In addition to the standard Dice score, centerline Dice or clDice was also measured. Rather than measuring pixel-wise accuracy, clDice measures connectivity of tubular structures and can be used to determine how well the predicted image maintains the topology of the vessel tree in the label image51. clDice is measured by finding the centerlines of the prediction and label images, \(c{l}_{\widehat{Y}}\) and \(c{l}_{Y}\). The proportion of \(c{l}_{\widehat{Y}}\) which lies in the label \(Y\), \(c{l}_{\widehat{Y}}2Y\), and the proportion of \(c{l}_{Y}\) which lies in the prediction \(\widehat{Y}\), \(c{l}_{Y}2\widehat{Y}\), are computed as analogs for precision and recall. clDice is then given by

$$\begin{array}{c}clDice=2\times \frac{c{l}_{\widehat{Y}}2Y \times c{l}_{Y}2\widehat{Y}}{c{l}_{\widehat{Y}}2Y + c{l}_{Y}2\widehat{Y}}.\end{array}$$
(3)

We also report the Area under the Receiver-Operator Curve (AUC), which measures the ability of the network to separate classes, in this case, vessel and background pixels. An AUC of 0.5 indicates a model that is no better than random chance, whereas an AUC of 1 indicates a model that can perfectly discriminate between classes. Finally, we also report the pixel accuracy of the binary segmentation, defined as

$$\begin{array}{c}Pixel \; Accuracy=\frac{TP+ TN}{TP + TN+FP+FN}.\end{array}$$
(4)

Comparison of AngioNet versus current state-of-the-art semantic segmentation neural networks

The accuracy of AngioNet was validated using a fivefold cross-validation study, in which the neural network was trained on 4 out of the 5 UM Dataset training partitions at a time, with the fifth partition reserved for validation and hyperparameter optimization (hold-out set). This process was repeated five times, holding out a different partition each time. The accuracy of the resulting five trained networks was measured on the sixth partition, the test set, which was never used for training. The mean k-fold accuracy and the accuracy when trained on all five training data partitions are summarized in Table 1. The network performs well on both LCA and RCA input images (Fig. 5) and does not segment the catheter or other imaging artifacts despite uneven brightness, overlapping structures, and varying contrast.

Table 1 Accuracy of AngioNet using K-fold cross validation.
Figure 5
figure 5

Examples of AngioNet segmentation on left coronary tree, taken at two different angles (1,2), and right coronary tree (3). AngioNet does not segment the catheter (red arrows), despite its similar diameter and pixel intensity as the vessels (2,3). It also ignores bony structures such as the spine in (3) and ribs in (1).
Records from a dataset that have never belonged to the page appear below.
/-- Rows of the BMnn registers (R153). -/
def rowsBMnn : List RegRow := [
  ⟨0x180000, 0x800, 64, 0x0, 1, 0x7, 0x0, 0x0, 0x0, 0x8, 0x5⟩ /- BMnn_CTL -/,
  ⟨0x180004, 0x800, 64, 0x0, 1, 0x0, 0x0, 0x0, 0x0, 0x0, 0x0⟩ /- BMnn_STAT -/,
  ⟨0x180008, 0x800, 64, 0x0, 1, 0xff0, 0x0, 0x0, 0x0, 0x0, 0x680⟩ /- BMnn_AFE -/,
  ⟨0x18000c, 0x800, 64, 0x0, 1, 0xfffff0, 0x0, 0x0, 0x0, 0x0, 0x6a7bc0⟩ /- BMnn_LOOP -/,
  ⟨0x180010, 0x800, 64, 0x0, 1, 0xffff, 0x0, 0x0, 0x0, 0x0, 0x100⟩ /- BMnn_FRZ -/,
  ⟨0x180014, 0x800, 64, 0x0, 1, 0x3ffffff, 0x0, 0x0, 0x0, 0x0, 0x1800000⟩ /- BMnn_PRESET -/,
  ⟨0x180018, 0x800, 64, 0x0, 1, 0x0, 0x0, 0x0, 0x0, 0x0, 0x1800000⟩ /- BMnn_LOOP_VAL -/,
  ⟨0x18001c, 0x800, 64, 0x0, 1, 0xffff0, 0x0, 0x0, 0x0, 0x0, 0x496c0⟩ /- BMnn_TR_CTL -/,
  ⟨0x180020, 0x800, 64, 0x0, 1, 0x0, 0x0, 0x0, 0x0, 0x0, 0x0⟩ /- BMnn_TR_STAT -/,
  ⟨0x180024, 0x800, 64, 0x0, 1, 0xf, 0x0, 0x0, 0x0, 0x0, 0xa⟩ /- BMnn_EQ_CTL -/,
  ⟨0x180028, 0x800, 64, 0x0, 1, 0xfffff, 0x0, 0x0, 0x0, 0x0, 0x12221⟩ /- BMnn_EQ_TGT -/,
  ⟨0x180040, 0x800, 64, 0x4, 15, 0x3ff, 0x0, 0x0, 0x0, 0x0, 0x100⟩ /- BMnn_EQ_INIT_k -/,
  ⟨0x180080, 0x800, 64, 0x4, 15, 0x0, 0x0, 0x0, 0x0, 0x0, 0x0⟩ /- BMnn_EQ_TAP_k -/,
  ⟨0x1800c0, 0x800, 64, 0x0, 1, 0xffffffff, 0x0, 0x0, 0x0, 0x0, 0x32961040⟩ /- BMnn_DEF_CTL -/,
  ⟨0x1800c4, 0x800, 64, 0x0, 1, 0x7f0f77, 0x0, 0x0, 0x0, 0x0, 0x400843⟩ /- BMnn_SYNC_CTL -/,
  ⟨0x1800c8, 0x800, 64, 0x0, 1, 0x0, 0x0, 0x0, 0x0, 0x0, 0x0⟩ /- BMnn_ADC_STAT -/,
  ⟨0x1800d0, 0x800, 64, 0x4, 8, 0x807f807f, 0x0, 0x0, 0x0, 0x0, 0x0⟩ /- BMnn_ADC_MAP_k -/,
  ⟨0x180100, 0x800, 64, 0x0, 1, 0x0, 0x0, 0x0, 0xffffffff, 0x0, 0x0⟩ /- BMnn_CNT_CELLS -/,
  ⟨0x180104, 0x800, 64, 0x0, 1, 0x0, 0x0, 0x0, 0xffffffff, 0x0, 0x0⟩ /- BMnn_CNT_SYNC -/,
  ⟨0x180108, 0x800, 64, 0x0, 1, 0x0, 0x0, 0x0, 0xffffffff, 0x0, 0x0⟩ /- BMnn_CNT_RSYNC -/,
  ⟨0x18010c, 0x800, 64, 0x0, 1, 0x0, 0x0, 0x0, 0xffffffff, 0x0, 0x0⟩ /- BMnn_CNT_DEF -/,
  ⟨0x180110, 0x800, 64, 0x0, 1, 0x0, 0x0, 0x0, 0x0, 0x0, 0x0⟩ /- BMnn_Q_MSE -/,
  ⟨0x180114, 0x800, 64, 0x0, 1, 0x0, 0x0, 0x0, 0x0, 0x0, 0x0⟩ /- BMnn_Q_BER -/,
  ⟨0x180118, 0x800, 64, 0x0, 1, 0x0, 0x0, 0x0, 0x0, 0x0, 0x0⟩ /- BMnn_Q_ITER -/,
  ⟨0x18011c, 0x800, 64, 0x0, 1, 0xffff, 0x0, 0x0, 0x0, 0x0, 0x10⟩ /- BMnn_EVT_THR -/]

/-- Rows of the RC registers (R153). -/
def rowsRc : List RegRow := [
  ⟨0x1a0000, 0x0, 1, 0x0, 1, 0x7df3ff1, 0x0, 0x0, 0x0, 0x0, 0x3d02081⟩ /- RC_CTL -/,
  ⟨0x1a0004, 0x0, 1, 0x0, 1, 0x1f1f1f, 0x0, 0x0, 0x0, 0x0, 0x60408⟩ /- RC_SPLIT -/,
  ⟨0x1a0008, 0x0, 1, 0x0, 1, 0x0, 0x0, 0x80000000, 0x0, 0x0, 0x14000000⟩ /- RC_STAT -/,
  ⟨0x1a000c, 0x0, 1, 0x0, 1, 0xfffff, 0x0, 0x0, 0x0, 0x0, 0x0⟩ /- RC_ENG_OFF -/,
  ⟨0x1a0010, 0x0, 1, 0x0, 1, 0x0, 0x0, 0xfffff, 0x0, 0x0, 0x0⟩ /- RC_ENG_FAULT -/,
  ⟨0x1a0014, 0x0, 1, 0x0, 1, 0x1f1f, 0x0, 0x0, 0x0, 0x0, 0x810⟩ /- RC_RDWM -/,
  ⟨0x1a0018, 0x0, 1, 0x0, 1, 0x0, 0x0, 0x0, 0x0, 0x0, 0x0⟩ /- RC_THROT -/,
  ⟨0x1a001c, 0x0, 1, 0x0, 1, 0x0, 0x0, 0x0, 0x0, 0x0, 0x0⟩ /- RC_VBUF_BASE -/,
  ⟨0x1a0020, 0x0, 1, 0x0, 1, 0x0, 0x0, 0x0, 0x0, 0x0, 0x0⟩ /- RC_RBUF_BASE -/,
  ⟨0x1a0030, 0x4, 4, 0x0, 1, 0x0, 0x0, 0x0, 0x0, 0x0, 0x0⟩ /- RC_Ss_Q -/,
  ⟨0x1a0040, 0x0, 1, 0x0, 1, 0x0, 0x0, 0x0, 0xffffffff, 0x0, 0x0⟩ /- RC_CNT_DEC -/,
  ⟨0x1a0044, 0x0, 1, 0x0, 1, 0x0, 0x0, 0x0, 0xffffffff, 0x0, 0x0⟩ /- RC_CNT_FAIL -/,
  ⟨0x1a0048, 0x0, 1, 0x0, 1, 0x0, 0x0, 0x0, 0xffffffff, 0x0, 0x0⟩ /- RC_CNT_REBUILD -/,
  ⟨0x1a004c, 0x0, 1, 0x0, 1, 0x0, 0x0, 0x0, 0xffffffff, 0x0, 0x0⟩ /- RC_CNT_UNREC -/,
  ⟨0x1a0050, 0x0, 1, 0x0, 1, 0x0, 0x0, 0x0, 0xffffffff, 0x0, 0x0⟩ /- RC_CNT_LATE -/,
  ⟨0x1a0054, 0x0, 1, 0x0, 1, 0x0, 0x0, 0x0, 0xffffffff, 0x0, 0x0⟩ /- RC_CNT_PRECHK -/]

/-- Rows of the LE registers (R181). -/
def rowsLe1 : List RegRow := [
  ⟨0x80000, 0x0, 1, 0x0, 1, 0xf0000ff, 0x0, 0x0, 0x0, 0x80000000, 0x0⟩ /- LE_LOAD -/,
  ⟨0x80004, 0x0, 1, 0x0, 1, 0x0, 0x0, 0x0, 0x0, 0x0, 0x0⟩ /- LE_LOAD_STAT -/,
  ⟨0x80008, 0x0, 1, 0x0, 1, 0x3f, 0x0, 0x0, 0x0, 0x100, 0x0⟩ /- LE_COEF_CTL -/,
  ⟨0x8000c, 0x0, 1, 0x0, 1, 0x0, 0x0, 0x0, 0x7ff0000, 0x0, 0x0⟩ /- LE_USE -/,
  ⟨0x80010, 0x0, 1, 0x0, 1, 0x0, 0xffffffff, 0x0, 0x0, 0x0, 0x0⟩ /- LE_OVR_LO -/,
  ⟨0x80014, 0x0, 1, 0x0, 1, 0x0, 0x3fffff, 0x0, 0x0, 0x0, 0x0⟩ /- LE_OVR_HI -/,
  ⟨0x80018, 0x0, 1, 0x0, 1, 0x0, 0x0, 0x0, 0xffffffff, 0x0, 0x0⟩ /- LE_OVR_LOST -/,
  ⟨0x8001c, 0x0, 1, 0x0, 1, 0x0, 0x0, 0xffffffff, 0x0, 0x0, 0x0⟩ /- LE_SAT_LO -/,
  ⟨0x80020, 0x0, 1, 0x0, 1, 0x0, 0x0, 0xffff, 0x0, 0x0, 0x0⟩ /- LE_SAT_HI -/,
  ⟨0x80024, 0x0, 1, 0x0, 1, 0x0, 0x0, 0xf, 0xffff0000, 0x0, 0x0⟩ /- LE_ERR -/,
  ⟨0x80028, 0x0, 1, 0x0, 1, 0x0, 0x0, 0x0, 0x0, 0x0, 0x0⟩ /- LE_ERR_ADDR -/,
  ⟨0x8002c, 0x0, 1, 0x0, 1, 0x0, 0x0, 0x0, 0xffff0000, 0x0, 0x0⟩ /- LE_EVT -/,
  ⟨0x80030, 0x4, 3, 0x0, 1, 0x0, 0x0, 0x0, 0x0, 0x0, 0x0⟩ /- LE_MISS_k -/,
  ⟨0x80040, 0x4, 16, 0x0, 1, 0x0, 0xff, 0x0, 0x0, 0x0, 0x0⟩ /- LE_PSW_k -/,
  ⟨0x80080, 0x4, 16, 0x0, 1, 0x0, 0x0, 0x0, 0xffffffff, 0x0, 0x0⟩ /- LE_PSW_LOST_k -/,
  ⟨0x800c0, 0x0, 1, 0x0, 1, 0x0, 0x0, 0x0, 0x0, 0x0, 0x0⟩ /- LE_PATCH_STAT -/,
  ⟨0x80100, 0x4, 16, 0x0, 1, 0x0, 0x0, 0x80000000, 0x0, 0x0, 0x0⟩ /- LE_MATCH_k -/,
  ⟨0x80200, 0x4, 64, 0x0, 1, 0x0, 0x0, 0x0, 0x0, 0x0, 0x0⟩ /- LE_OPCOST_k -/,
  ⟨0x81000, 0x8, 48, 0x0, 1, 0xffffff, 0x80000000, 0x0, 0x0, 0x0, 0x0⟩ /- LE_SLOT_k_W0 -/,
  ⟨0x81004, 0x8, 48, 0x0, 1, 0xf00007ff, 0x0, 0x0, 0x0, 0x0, 0x0⟩ /- LE_SLOT_k_W1 -/,
  ⟨0x81400, 0x8, 48, 0x0, 1, 0x80ffffff, 0x0, 0x0, 0x0, 0x0, 0x0⟩ /- LE_SLOTSH_k_W0 -/,
  ⟨0x81404, 0x8, 48, 0x0, 1, 0xf00007ff, 0x0, 0x0, 0x0, 0x0, 0x0⟩ /- LE_SLOTSH_k_W1 -/,
  ⟨0x82000, 0x10, 256, 0x0, 1, 0x1ffffff, 0x0, 0x0, 0x0, 0x0, 0x0⟩ /- LE_PDESC_p_W0 -/,
  ⟨0x82004, 0x10, 256, 0x0, 1, 0x1fff0fff, 0x0, 0x0, 0x0, 0x0, 0x0⟩ /- LE_PDESC_p_W1 -/,
  ⟨0x82008, 0x10, 256, 0x0, 1, 0x0, 0x0, 0x0, 0x0, 0x0, 0x0⟩ /- LE_PDESC_p_W2 -/,
  ⟨0x8200c, 0x10, 256, 0x0, 1, 0x0, 0x0, 0x0, 0x0, 0x0, 0x0⟩ /- LE_PDESC_p_W3 -/,
  ⟨0x84000, 0x4, 4096, 0x0, 1, 0xffffffff, 0x0, 0x0, 0x0, 0x0, 0x0⟩ /- LE_PMEM_i -/,
  ⟨0x88000, 0x4, 8192, 0x0, 1, 0xffffffff, 0x0, 0x0, 0x0, 0x0, 0x0⟩ /- LE_DMEM_w -/,
  ⟨0x90000, 0x4000, 4, 0x4, 4096, 0xffffffff, 0x0, 0x0, 0x0, 0x0, 0x0⟩ /- LE_CMEM_q_c -/,
  ⟨0xa0000, 0x8, 1024, 0x0, 1, 0x0, 0x0, 0x0, 0x0, 0x0, 0x0⟩ /- LE_PRAM_LO -/]

/-- Rows of the LE registers (R181). -/
def rowsLe2 : List RegRow := [
  ⟨0xa0004, 0x8, 1024, 0x0, 1, 0x0, 0x0, 0x0, 0x0, 0x0, 0x0⟩ /- LE_PRAM_HI -/,
  ⟨0xa4000, 0x4, 4096, 0x0, 1, 0xffffffff, 0x0, 0x0, 0x0, 0x0, 0x0⟩ /- LE_PSTAGE -/]

/-- Rows of the SFs registers (R204). -/
def rowsSFs : List RegRow := [
  ⟨0x100000, 0x4000, 4, 0x0, 1, 0x7, 0x0, 0x0, 0x0, 0x0, 0x5⟩ /- SFs_CTL -/,
  ⟨0x100004, 0x4000, 4, 0x0, 1, 0x0, 0x0, 0x0, 0x0, 0x0, 0x0⟩ /- SFs_STAT -/,
  ⟨0x100008, 0x4000, 4, 0x0, 1, 0x4, 0x0, 0x2, 0x0, 0x0, 0x0⟩ /- SFs_INTLK -/,
  ⟨0x100010, 0x4000, 4, 0x4, 3, 0x1ff, 0x0, 0x0, 0x0, 0x0, 0x12c⟩ /- SFs_DAC_LIM_k -/,
  ⟨0x100020, 0x4000, 4, 0x4, 3, 0x0, 0x0, 0x0, 0x0, 0x0, 0x0⟩ /- SFs_DAC_OUT_k -/,
  ⟨0x100040, 0x4000, 4, 0x4, 9, 0x3fff, 0x0, 0x0, 0x0, 0x0, 0x0⟩ /- SFs_ADC_OFS_k -/,
  ⟨0x100080, 0x4000, 4, 0x4, 9, 0x0, 0x0, 0x0, 0x0, 0x0, 0x0⟩ /- SFs_SMP_k -/,
  ⟨0x1000c0, 0x4000, 4, 0x0, 1, 0x30f, 0x0, 0x0, 0x0, 0x0, 0x6⟩ /- SFs_WBL_CTL -/,
  ⟨0x1000c4, 0x4000, 4, 0x0, 1, 0x0, 0x0, 0x0, 0x0, 0x0, 0x0⟩ /- SFs_WBL_STAT -/,
  ⟨0x1000c8, 0x4000, 4, 0x0, 1, 0x0, 0x0, 0x0, 0x0, 0x0, 0x0⟩ /- SFs_WADR -/,
  ⟨0x1000cc, 0x4000, 4, 0x0, 1, 0x0, 0x0, 0x0, 0xffffffff, 0x0, 0x0⟩ /- SFs_WCNT -/,
  ⟨0x1000d0, 0x4000, 4, 0x0, 1, 0x0, 0x0, 0x0, 0xffffffff, 0x0, 0x0⟩ /- SFs_CNT_EVT -/]

/-- Rows of the SPn registers (R227). -/
def rowsSPn : List RegRow := [
  ⟨0x120000, 0x1000, 2, 0x0, 1, 0x3, 0x0, 0x0, 0x0, 0x0, 0x0⟩ /- SPn_CTL -/,
  ⟨0x120004, 0x1000, 2, 0x0, 1, 0x3fff, 0x0, 0x0, 0x0, 0x0, 0x2328⟩ /- SPn_SPD_SET -/,
  ⟨0x120008, 0x1000, 2, 0x0, 1, 0x0, 0x0, 0x0, 0x0, 0x0, 0x0⟩ /- SPn_STAT -/,
  ⟨0x12000c, 0x1000, 2, 0x0, 1, 0x0, 0x0, 0xf, 0x0, 0x0, 0x0⟩ /- SPn_FAULT -/,
  ⟨0x120010, 0x1000, 2, 0x0, 1, 0xffffffff, 0x0, 0x0, 0x0, 0x0, 0xfa280320⟩ /- SPn_SHUNT -/,
  ⟨0x120014, 0x1000, 2, 0x0, 1, 0x0, 0x0, 0x0, 0x0, 0x0, 0x0⟩ /- SPn_SHUNT_OFS -/,
  ⟨0x120018, 0x1000, 2, 0x0, 1, 0xffffffff, 0x0, 0x0, 0x0, 0x0, 0x4b141e64⟩ /- SPn_START -/,
  ⟨0x12001c, 0x1000, 2, 0x0, 1, 0xffffffff, 0x0, 0x0, 0x0, 0x0, 0x8c8c9648⟩ /- SPn_LIMITS -/,
  ⟨0x120020, 0x1000, 2, 0x0, 1, 0xff0fff, 0x0, 0x0, 0x0, 0x0, 0x32041e⟩ /- SPn_RLOSS -/,
  ⟨0x120024, 0x1000, 2, 0x0, 1, 0xffffffff, 0x0, 0x0, 0x0, 0x0, 0x12cc3be⟩ /- SPn_BRAKE -/,
  ⟨0x120028, 0x1000, 2, 0x0, 1, 0x0, 0x0, 0x0, 0x0, 0x0, 0x0⟩ /- SPn_COAST -/,
  ⟨0x12002c, 0x1000, 2, 0x0, 1, 0x0, 0x0, 0x0, 0x0, 0x0, 0x0⟩ /- SPn_MEAS -/,
  ⟨0x120030, 0x1000, 2, 0x0, 1, 0x0, 0x0, 0x0, 0xffffffff, 0x0, 0x0⟩ /- SPn_CNT -/,
  ⟨0x120034, 0x1000, 2, 0x0, 1, 0x0, 0x0, 0x0, 0xffff, 0x0, 0x0⟩ /- SPn_SKIP -/]

/-- Rows of the AXa registers (R247). -/
def rowsAXa : List RegRow := [
  ⟨0x130000, 0x400, 9, 0x0, 1, 0xf33, 0x0, 0x0, 0x0, 0x4, 0x120⟩ /- AXa_CTL -/,
  ⟨0x130004, 0x400, 9, 0x0, 1, 0x0, 0x0, 0x0, 0x0, 0x0, 0x0⟩ /- AXa_STAT -/,
  ⟨0x130008, 0x400, 9, 0x0, 1, 0x0, 0x0, 0x1f, 0x0, 0x0, 0x0⟩ /- AXa_FAULT -/,
  ⟨0x13000c, 0x400, 9, 0x0, 1, 0xffffffff, 0x0, 0x0, 0x0, 0x0, 0x0⟩ /- AXa_TGT -/,
  ⟨0x130010, 0x400, 9, 0x0, 1, 0x0, 0x0, 0x0, 0x0, 0xffffffff, 0x0⟩ /- AXa_REL -/,
  ⟨0x130014, 0x400, 9, 0x0, 1, 0x0, 0x0, 0x0, 0x0, 0x0, 0x0⟩ /- AXa_FOLLOW_TGT -/,
  ⟨0x130018, 0x400, 9, 0x0, 1, 0x0, 0x0, 0x0, 0x0, 0x0, 0x0⟩ /- AXa_POS -/,
  ⟨0x13001c, 0x400, 9, 0x0, 1, 0x0, 0x0, 0x0, 0x0, 0x0, 0x0⟩ /- AXa_VEL -/,
  ⟨0x130020, 0x400, 9, 0x0, 1, 0xffffffff, 0x0, 0x0, 0x0, 0x0, 0x0⟩ /- AXa_VMAX -/,
  ⟨0x130024, 0x400, 9, 0x0, 1, 0xffffffff, 0x0, 0x0, 0x0, 0x0, 0x0⟩ /- AXa_AMAX -/,
  ⟨0x130028, 0x400, 9, 0x0, 1, 0xffffffff, 0x0, 0x0, 0x0, 0x0, 0x0⟩ /- AXa_JMAX -/,
  ⟨0x13002c, 0x400, 9, 0x0, 1, 0xffffffff, 0x0, 0x0, 0x0, 0x0, 0x0⟩ /- AXa_AEMG -/,
  ⟨0x130030, 0x400, 9, 0x0, 1, 0xffffffff, 0x0, 0x0, 0x0, 0x0, 0x0⟩ /- AXa_SLIM_LO -/,
  ⟨0x130034, 0x400, 9, 0x0, 1, 0xffffffff, 0x0, 0x0, 0x0, 0x0, 0x0⟩ /- AXa_SLIM_HI -/,
  ⟨0x130038, 0x400, 9, 0x0, 1, 0xffffff00, 0x0, 0x0, 0x0, 0x0, 0x0⟩ /- AXa_CUR -/,
  ⟨0x13003c, 0x400, 9, 0x0, 1, 0xffffffff, 0x0, 0x0, 0x0, 0x0, 0x0⟩ /- AXa_TIME -/,
  ⟨0x130040, 0x400, 9, 0x0, 1, 0xffff, 0x0, 0x0, 0x0, 0x0, 0x1000⟩ /- AXa_RES -/,
  ⟨0x130044, 0x400, 9, 0x0, 1, 0xffffffff, 0x0, 0x0, 0x0, 0x0, 0x0⟩ /- AXa_HOME_V -/,
  ⟨0x130048, 0x400, 9, 0x0, 1, 0xffffffff, 0x0, 0x0, 0x0, 0x0, 0x0⟩ /- AXa_HOME_POS -/,
  ⟨0x13004c, 0x400, 9, 0x0, 1, 0xffffffff, 0x0, 0x0, 0x0, 0x0, 0x0⟩ /- AXa_HOME_MAX -/,
  ⟨0x130050, 0x400, 9, 0x0, 1, 0xffff, 0x0, 0x0, 0x0, 0x0, 0x0⟩ /- AXa_BACKOFF -/,
  ⟨0x130054, 0x400, 9, 0x0, 1, 0xffffffff, 0x0, 0x0, 0x0, 0x0, 0x2001408⟩ /- AXa_STALL -/,
  ⟨0x130058, 0x400, 9, 0x0, 1, 0xffff, 0x0, 0x0, 0x0, 0x0, 0x80⟩ /- AXa_SGV -/,
  ⟨0x13005c, 0x400, 9, 0x0, 1, 0xffffffff, 0x0, 0x0, 0x0, 0x0, 0x40000⟩ /- AXa_ENC_K -/,
  ⟨0x130060, 0x400, 9, 0x0, 1, 0x0, 0x0, 0x0, 0x0, 0x0, 0x0⟩ /- AXa_ENC -/,
  ⟨0x130064, 0x400, 9, 0x0, 1, 0x0, 0x0, 0x0, 0x0, 0x0, 0x0⟩ /- AXa_LOAD -/,
  ⟨0x130068, 0x400, 9, 0x0, 1, 0x0, 0x0, 0x0, 0xffffffff, 0x0, 0x0⟩ /- AXa_CNT -/]

/-- Rows of the HQ registers (R277). -/
def rowsHq : List RegRow := [
  ⟨0x40000, 0x0, 1, 0x0, 1, 0xf13, 0x0, 0x0, 0x0, 0x0, 0x300⟩ /- HQ_CTL -/,
  ⟨0x40004, 0x0, 1, 0x0, 1, 0x0, 0x0, 0x0, 0x0, 0x0, 0x0⟩ /- HQ_STAT -/,
  ⟨0x40008, 0x0, 1, 0x0, 1, 0xfff0fff, 0x0, 0x0, 0x0, 0x0, 0x0⟩ /- HQ_AQ_SIZE -/,
  ⟨0x40010, 0x0, 1, 0x0, 1, 0xffffffff, 0x0, 0x0, 0x0, 0x0, 0x0⟩ /- HQ_ASQ_LO -/,
  ⟨0x40014, 0x0, 1, 0x0, 1, 0xffffffff, 0x0, 0x0, 0x0, 0x0, 0x0⟩ /- HQ_ASQ_HI -/,
  ⟨0x40018, 0x0, 1, 0x0, 1, 0xffffffff, 0x0, 0x0, 0x0, 0x0, 0x0⟩ /- HQ_ACQ_LO -/,
  ⟨0x4001c, 0x0, 1, 0x0, 1, 0xffffffff, 0x0, 0x0, 0x0, 0x0, 0x0⟩ /- HQ_ACQ_HI -/,
  ⟨0x40020, 0x0, 1, 0x0, 1, 0xffffffff, 0x0, 0x0, 0x0, 0x0, 0x1010101⟩ /- HQ_CLASS_W -/,
  ⟨0x40024, 0x0, 1, 0x0, 1, 0x0, 0x0, 0x0, 0x0, 0x0, 0x0⟩ /- HQ_LINK -/,
  ⟨0x40028, 0x0, 1, 0x0, 1, 0x0, 0x0, 0x0, 0x7ff0000, 0x0, 0x0⟩ /- HQ_LOCKS -/,
  ⟨0x4002c, 0x0, 1, 0x0, 1, 0x0, 0x0, 0x80000000, 0x0, 0x0, 0x0⟩ /- HQ_DBERR -/,
  ⟨0x40030, 0x0, 1, 0x0, 1, 0x0, 0x0, 0x0, 0x0, 0x0, 0x0⟩ /- HQ_ELOG_CNT -/,
  ⟨0x40034, 0x0, 1, 0x0, 1, 0x0, 0x0, 0x0, 0xffffffff, 0x0, 0x0⟩ /- HQ_CNT_FETCH -/,
  ⟨0x40038, 0x0, 1, 0x0, 1, 0x0, 0x0, 0x0, 0xffffffff, 0x0, 0x0⟩ /- HQ_CNT_CPL -/,
  ⟨0x4003c, 0x0, 1, 0x0, 1, 0x0, 0x0, 0x0, 0xffffffff, 0x0, 0x0⟩ /- HQ_CNT_ERR -/,
  ⟨0x40040, 0x4, 4, 0x0, 1, 0x0, 0x0, 0x0, 0x0, 0x0, 0x0⟩ /- HQ_FROZEN_k -/,
  ⟨0x40050, 0x4, 4, 0x0, 1, 0x0, 0x0, 0x0, 0x0, 0x0, 0x0⟩ /- HQ_PAIR_k -/,
  ⟨0x41000, 0x10, 128, 0x0, 1, 0x0, 0x0, 0x0, 0x0, 0x0, 0x0⟩ /- HQ_Pq_CFG -/,
  ⟨0x41004, 0x10, 128, 0x0, 1, 0x0, 0x0, 0x0, 0x0, 0x0, 0x0⟩ /- HQ_Pq_SQ -/,
  ⟨0x41008, 0x10, 128, 0x0, 1, 0x0, 0x0, 0x0, 0x0, 0x0, 0x0⟩ /- HQ_Pq_CQ -/,
  ⟨0x4100c, 0x10, 128, 0x0, 1, 0x0, 0x0, 0x0, 0x0, 0x0, 0x0⟩ /- HQ_Pq_ATTR -/]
The Dice score distributions on the test set for AngioNet, Deeplabv3+, APN + U-Net, U-Net, APN + Attention U-Net, and Attention U-Net are shown in Fig. 6a. All networks were trained using the UM Dataset. AngioNet has the highest mean Dice score on the test set (0.864) when trained on all five partitions of the training data, compared to 0.815 for Deeplabv3+ alone, 0.811 for APN + U-Net, 0.717 for U-Net alone, 0.848 for APN + Attention U-Net, and 0.804 for Attention U-Net alone. On average, AngioNet has a 10% higher Dice score per image than Deeplabv3+ alone. APN + U-Net has a 14% higher Dice score than U-Net alone, while APN + Attention U-Net has a 10% higher dice score than Attention U-Net alone. A one-tailed paired Student’s t-test (n = 77) was performed to determine if the addition of the APN significantly improved the Dice score for all network backbones. The p-value between AngioNet and Deeplabv3+ was 5.76e−10, the p-value between APN + U-Net and U-Net was 2.63e−16, and the final p-value was 3.61e−11 between APN + Attention U-Net and Attention U-Net. All p-values were much less than the statistical significance threshold of 0.05, therefore we can conclude that there are statistically significant differences between the Dice score distributions with and without the APN. Furthermore, all three network backbones exhibit outliers with Dice score lower than 0.5, but adding the APN eliminates these outliers in all networks.

Figure 6
figure 6

Summary of APN performance. All results are derived from the networks trained on all five partitions of the UM training set, unless otherwise noted as a k-fold result. (a) Comparison of Dice score distribution on test set. AngioNet has the highest average Dice score, with scores ranging from 0.737 to 0.946. Adding the APN improves the Dice scores of all backbone networks (Deeplabv3+, U-Net, and Attention U-Net). Dashed lines correspond to the Test Dice in the table below. clDice is also summarized in the table, with the Attention U-Net backbone demonstrating highest topology preservation. (b) Segmentation comparison on challenging images with low contrast, faint vessels, and a curved catheter. AngioNet can segment more vessels in these images without segmenting the catheter (red arrows).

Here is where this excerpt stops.